My mom wouldn't care, because I tell her everything, she wouldn't get shocked or surprised if she saw my Facebook, she's even in some of my pictures, and I have her as a friend on Facebook, so do my close friends and they have crazier profiles than me, and she doesn't seem to have a problem with any of them.
Well, putting aside people who are double faced when it comes to family, sexual predators can be found easily on Facebook.
Old people can check your profiles, see how you are, the way you act, and get and EXTREMELY WRONG AND SICK idea.
I suppose the most interesting unexpected thing about me would be that I hate cheese BUT love pizza at the same time. :)

Peace Out Mr. Beyer

Mohammed Kayyali said...

Most of my friends do not have anything surprising to their parents or grandparents on Facebook. My parents or grandparents would not be surprised if they saw my facebook because it does not have much. I believe that the presence of older people on facebook will not really affect it at all. The most interesting would be to show how to have fun. The most unexpected would be my real age.
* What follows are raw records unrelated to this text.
-- ==== Sys2Proof/Machine/Reg.lean ====
section
/-!
DEFINITION. Machine/Reg.lean: the layout of every register: its block, offset and repetition, and the place, access code and
guard of each field, copied from the register tables of the spec (chapters 02 to 22). Reserved bits are in no segment:
they read zero and ignore writes (R104).
-/

namespace Sys2Proof.Machine

/-- Access codes of R11. -/
inductive Acc where
  | ro | rw | rwp | rc | wo
deriving DecidableEq, Repr

/-- Which half of a 64-bit pair under R101 a register is, if any. -/
inductive Half where
  | single | lo | hi
deriving DecidableEq, Repr

/-- One field's place in a register: bits [hi:lo] show the field's bits from flo on. -/
structure Seg where
  hi : Nat
  lo : Nat
  fld : Fld
  flo : Nat
  acc : Acc
  guarded : Bool
deriving DecidableEq, Repr

/-- One register: offset in its block, repetition as (stride, count) from the outermost in, and its fields. -/
structure RegDesc where
  name : RegName
  blk : Blk
  off : Nat
  dims : List (Nat × Nat)
  half : Half
  segs : List Seg
deriving DecidableEq, Repr
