/-- Whether two messages may concern the same resource: neither is of the session group, and processors of one kind own them. DESIGN CHOICE
(notes/assumptions/92): which requests concern the same resource, R112 does not say. -/
def sameOwner (a b : Nat) : Bool := decide (a / 256 ≠ 0) && decide (b / 256 ≠ 0) && decide (groupOwner (a / 256) = groupOwner (b / 256))

/-- Whether a message of a mailbox has its turn: no mailbox whose doorbell came earlier has a request that could start and that may concern the same resource
(R40, R112). -/
def State.inTurn (s : State) (dom : Dom) (opcode : Nat) : Bool :=
  (s.mail.bells.takeWhile (fun e => decide (e.1 ≠ dom))).all (fun e =>
    let q := s.nextReq e.1
    !(sameOwner opcode q.1 && s.ready e.1 q.1 q.2))

/-- Whether a message of a mailbox can have its effect now (R111, R112): it is the request taken from the ring, where one is, and has its turn. -/
def State.canServe (s : State) (dom : Dom) (opcode die : Nat) : Bool :=
  s.ready dom opcode die && (s.box dom).current.all (fun c => decide (c.1 = opcode)) && s.inTurn dom opcode

/-- Messages a major-2 session may send (R122). -/
def major2Allows (opcode : Nat) : Bool :=
  decide (opcode < 5) || decide (opcode = 0x100) || decide (opcode = 0x101) || decide (opcode = 0x103) ||
  (decide (0x200 ≤ opcode) && decide (opcode ≤ 0x212)) || decide (opcode / 256 = 4) || decide (opcode / 256 = 5) ||
  decide (opcode = 0x820) || decide (opcode = 0x831)

/-- The session judgement of R116, R120 and R122: the status that refuses a request, if any. `die` is the die the request names. -/
def sessionRefusal (b : Mailbox) (r : Req) (opcode : Nat) (die : Option Nat) : Option Status :=
  if r.session.toNat = 0 then some .badMessage
  else
    match b.session with
    | none => some (if r.session.toNat ∈ b.closed then .staleGeneration else .badMessage)
    | some x =>
      if x.number ≠ r.session.toNat then some (if r.session.toNat ∈ b.closed then .staleGeneration else .badMessage)
      else if opcode / 256 ≠ 0 ∧ ¬ bit x.features (opcode / 256) then some .unsupported
      else if x.major = 2 ∧ ¬ major2Allows opcode then some .unsupported
      else if x.major = 2 ∧ die.getD 0 ≠ 0 then some .badMessage
      else none

/-- Whether the sender's session runs under the compatibility subset of R122. -/
def State.major2 (s : State) (r : Req) : Bool :=
  match (s.box r.dom).session with
  | some x => decide (x.major = 2)
  | none => false

/-- What a major-2 session may not ask (R122): a field that names another die than DIE_0 is BAD_MESSAGE, one that names Class S, or a silo or resource of Class S,
SAFETY_LOCKED. -/
def State.subsetRefusal (s : State) (r : Req) (otherDie classS : Bool) : Option Status :=
  if ¬ s.major2 r then none else if otherDie then some .badMessage else if classS then some .safetyLocked else none

/-- Whether the sender's session negotiated a feature bit (R120); firmware has every feature. -/
def State.hasFeature (s : State) (r : Req) (n : Nat) : Bool :=
  decide (r.dom = fwDom) || (match (s.box r.dom).session with
    | some x => bit x.features n
    | none => false)

/-- A request is in progress from here to its response (R111). -/
def State.begin (s : State) (r : Req) (opcode : Nat) : State :=
  (s.setBox r.dom { s.box r.dom with current := none, work := some (r, opcode) }).settle r.dom

/-- The state in which a request is handled: in progress, where it comes from a mailbox. -/
def State.handling (s : State) (r : Req) (opcode : Nat) : State := if r.dom = fwDom then s else s.begin r opcode

/-- The end of what a request does at once: its answer, where it has one yet, after the record that the serving core keeps (R132). Firmware's own requests have no
answer. -/
def State.answered (t : State) (r : Req) (opcode : Nat) (die : Option Nat) (ans : Option (Status × List Byte)) : State :=
  if r.dom = fwDom then t
  else
    let u := t.noteChange (groupOwner (opcode / 256)) (ownerDie (homeOf t.part.dies r.dom) opcode (die.getD 0))
    match ans with
    | some (st, p) => u.respond r opcode st p
    | none => u

/-- Serve a request (R111, R116). Firmware's own requests pass no mailbox. A request that cannot be started waits in its ring, and nothing changes. -/
def State.serve (s : State) (r : Req) (opcode : Nat) (die : Option Nat) (body : State → Reply) : State :=
  if r.dom ≠ fwDom ∧ ¬ s.canServe r.dom opcode (die.getD 0) then s
  else
    match (if r.dom = fwDom then none else sessionRefusal (s.box r.dom) r opcode die) with
    | some st => s.respond r opcode st []
    | none =>
      let b := body (s.handling r opcode)
      b.st.answered r opcode die b.ans

/-- Requests of a mailbox in progress whose response goes nowhere once it is closed (R113). -/
def Mailbox.pending (b : Mailbox) : List (Req × Nat) := b.orphans ++ b.work.toList

/-- Close the session of a mailbox under R113: requests not started, responses not read and indices go; the number is remembered. -/
def State.mbClose (s : State) (dom : Dom) : State :=
  let b := s.box dom
  let closed := match b.session with
    | some x => x.number :: b.closed
    | none => b.closed
  let p := pageOf dom
  let s1 := s.setBox dom { Mailbox.empty with issued := b.issued, closed := closed, orphans := b.pending }
  let s2 : State := { s1 with mail.bells := s1.mail.bells.filter (fun e => decide (e.1 ≠ dom)) }
  s2.restore (fun k => decide (k.i = p) && (match k.fld with
    | .MB_STATUS_EVT_LOST | .MB_STATUS_RING_ERR | .MB_REQ_TAIL_INDEX | .MB_REQ_HEAD_INDEX | .MB_RSP_TAIL_INDEX | .MB_RSP_HEAD_INDEX
    | .MB_EVT_LOST_LOST | .MB_NOTIFY_EN | .MB_NOTIFY_VECTOR => true
    | _ => false))

end Sys2Proof.Machine
end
I do not use facebook for more than communication and see how my old friends are doing.

TommyR said...

I had to log onto Face book for the first time in three months to answer your first question. The answer is yes, they would be shocked. I don't really ever use my Face book profile so I doubt there would be anything shocking there. Seeing as you can control who sees which parts of your profile I doubt it will effect any one at all. If I posted 25 random things? Well I wouldn't. Why should "friends" need to read online to find out random things about me? That is why I don't like Face book. But I will tell you there would be some odd stuff there.